Don’t panic. The average student loan debt is more than $30,000, so you’re not alone. As with any major expense, it can be paid off over time with some careful budgeting and without living exclusively on ramen. Follow these five steps for tackling student loan debt and moving on to a financially freer future.

  1. Understand the big picture.
    The first thing to do is get a handle on the debt you’re dealing with. Make a list or create a spreadsheet with key details, like:

    1. The types of loans you have
    2. The balance on each
    3. The interest rates
    4. The term lengths (usually 10 years)

Use a loan calculator to help figure out your monthly payments as well as how much you can save on interest if you pay off your loans faster.

  1. Get on a budget.
    Student loan payments can eat up a big chunk of your income, and the last thing you want is to damage your credit by missing payments. Putting together a budget will not only help you make your payments while paying your other bills but could also help you pay off your loans faster.

    Once you’ve covered all your bills and set aside money for savings (at first, building an emergency fund is more important than paying extra on your student loans), use the loan calculator from above to see how much extra you can put toward your loans each month.

One thing to note: Your lender may apply any extra money you pay to the next month’s payment instead of applying it toward the principal, which is what you need to pay off your loans faster. You may need to contact your lender to tell them how you want the extra money applied.

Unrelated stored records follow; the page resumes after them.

/-- A read of `width` bytes: a host read waits behind the writes that are held (R70, R282). -/
def State.busRead (s : State) (r : Req) (off width : Nat) : State :=
  if s.reaches r = false then s.respond .none
  else if r = .host ∧ s.comp.heldHost.isEmpty = false then s.hostWaits (.reg off width none)
  else s.readNow r off width

/-! ### Writes with behaviour of their own -/

/-- The state a meaning leads to. -/
def after (o : Out) (s : State) : State :=
  match o with
  | .next t => t
  | _ => s

/-- `f` applied when bit `k` of the data is set. -/
def onBit (data k : Nat) (f : State → State) (s : State) : State := if data.testBit k then f s else s

/-- The party a requester is (R512). -/
def reqParty : Req → Party
  | .host => .host
  | .caretaker => .caretaker
  | .partner => .partner

/-- CTL and RST: CTL_UPDATE (R83), RST_REQ (R39). -/
def State.writeCtl (s : State) (r : Req) (base data : Nat) : Option State :=
  if base = R.CTL_UPDATE.base then
    let w : When := if data / 65536 % 4 = 0 then .immediate else if data / 65536 % 4 = 1 then .nextSubframe else if data / 65536 % 4 = 2 then .nextFrame else .atTime
    some (s.updateBy r (data % 65536) w)
  else if base = R.RST_REQ.base then
    some (s.keyed base r (data / 65536) 0xC0DE data (fun t =>
      if data % 4 = 1 then t.coreSource R.RST_CAUSE_SW_CORE .coreEntry none
      else if data % 4 = 2 then t.sysSource R.RST_CAUSE_SW_SYS .sysEntry none
      else t))
  else none

/-- CARE: mailboxes, arguments, locks (R512 to R526). -/
def State.writeCare (s : State) (r : Req) (info : RegInfo) (off i data : Nat) : Option State :=
  if info.base = R.CARE_MBX_DATA.base then some (after (execMbxPost (reqParty r) i (BitVec.ofNat 32 data) s) s)
  else if info.base = R.CARE_MBX_ACK.base then some (after (execMbxAck (reqParty r) i (data % 65536) s) s)
  else if info.base = R.CARE_MBX_CTRL.base then 
    some (if data.testBit 0 then after (execMbxWithdraw (reqParty r) i s) s
      else if reqParty r ≠ mbxSender i then s.stray.ignoredBy off data (reqParty r)
      else s)
  else if info.base = R.CARE_ARG.base then
    some (if r ≠ .host then s
      else if s.flag R.CARE_MBX_STAT_FULL 0 then (s.bump R.CARE_MBX_COUNT_REJECTED).raise .care 3
      else s.plainWrite info off (BitVec.ofNat 32 data))
  else if info.base = R.CARE_LOCK.base then
    some (if data.testBit 0 then after (execLockClaim (reqParty r) i s) s else after (execLockRelease (reqParty r) i s) s)
  else none

/-- SEC, THM, CAL, TIME: keyed commands and the launch queue. -/
def State.writeSys (s : State) (r : Req) (base data : Nat) : Option State :=
  if base = R.SEC_SVN_COMMIT.base then some (s.svnCommit r data)
  else if base = R.SEC_DBG_CMD.base then some (s.dbgCmd r data)
  else if base = R.THM_SENS_REARM.base then some (after (execSensRearm r (data / 65536) (data % 128) s) s)
  else if base = R.CAL_REQ.base then some (after (execCalReq r (data / 65536) (data % 16) s) s)
  else if base = R.TIME_CMD.base then
    some (s.keyed base r (data / 65536) 0x71AE data (fun t =>
      if data % 8 = 1 then after (execTimeCmdAccept r 0x71AE t) t
      else if data % 8 = 2 then after (execTimeCmdSlew r 0x71AE t) t
      else if data % 8 = 4 then after (execTimeCmdDiscard r 0x71AE t) t
      else if data % 8 = 0 then t
      else t.ignored base data r))
  else if base = R.TIME_LAUNCH.base then some (after (execTimeLaunchWrite r data s) s)
  else if base = R.TIME_LAUNCH_CTRL.base then some (after (execTimeLaunchFlush r data s) s)
  else none

/-- PERS: the activation request and the slot commands. -/
def State.writePers (s : State) (r : Req) (base i data : Nat) : Option State :=
  if base = R.PERS_ACT.base then
    some (match data / 16 % 4 with
      | 0 => s.actBy r (data % 8) (data % 8) none
      | 1 => s.actBy r (data % 8 + 16) (data % 8) (some (s.extend (s.get R.PERS_ACT_TIME)))
      | 2 => after (execPersActCancel r s) s
      | _ => s)
  else if base = R.PERS_SLOT_CMD.base then
    some (match data % 16 with
      | 1 => after (execPersSlotLoad i s) s
      | 2 => after (execPersSlotPreload i s) s
      | 3 => after (execPersSlotEvict i s) s
      | _ => s)
  else none

/-- FAB: tile commands and error injection. -/
def State.writeFab (s : State) (r : Req) (base i data : Nat) : Option State :=
  if base = R.FAB_TILE_CTRL.base then
    some (if data / 65536 ≠ 0x0FAB then s.ignored (R.FAB_TILE_CTRL.off i 0) data r
      else onBit data 1 (fun t => after (execTileCtrlKat r 0x0FAB i t) t) (onBit data 0 (fun t => after (execTileCtrlMigrate r 0x0FAB i t) t) s))
  else if base = R.FAB_TILE_INJECT.base then some (after (execTileInject i (data % 8) s) s)
  else none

  1. Pick a debt payment method.
    While you can always just make the standard payments each month, there are two methods that can help you stay motivated to pay off your loans faster. With the debt snowball method, you tackle the smallest loan first so you can pay it off and then cross it off your list. The feeling of satisfaction that comes with that ‘win’ will encourage you to keep going.

    The debt avalanche method tackles the loans by going after the one with the highest interest rate first, because this saves you the most money in the long run. There are pros and cons to both methods, so pick the one that feels best to you.

  2. Apply any extra to the debt.
    Even if it means living frugally for a while, paying off your student loans will help free you to accomplish other goals like buying a house or traveling. Limiting your expenses and applying any extra money to your loans can pay them off faster, which means you pay less in interest over time.

    If you pay off one of your loans, take that same monthly payment and start applying it to your other loans. If you get a raise or a tax refund, you can put a little aside for something fun but then put as much as possible toward knocking down your loan balances. If you’ve already cut all your expenses and income is the issue, take on a part-time job or side hustle and put the extra toward your debt.

  3. Research other options.
    If the mountain of debt feels too overwhelming, there are other options you can consider like enrolling in autopay, income-driven repayment plans, refinancing or debt forgiveness.
  • If you sign up for autopay—automatically deducting your monthly loan payment from your account—your lender may offer you a small discount on your interest rate.
  • An income-driven repayment plan can adjust your monthly payments to an amount you can afford but will likely extend the terms to pay off the loans.
  • Refinancing lets you take all your individual student loans to a single lender that will pay them off and then give you a new combined loan with a single interest rate. This is only beneficial if you end up with an overall lower interest rate.
  • There are student loan forgiveness programs that will pay off your student loans, but only if you meet strict requirements and they often require you work in specific fields like teaching or public service.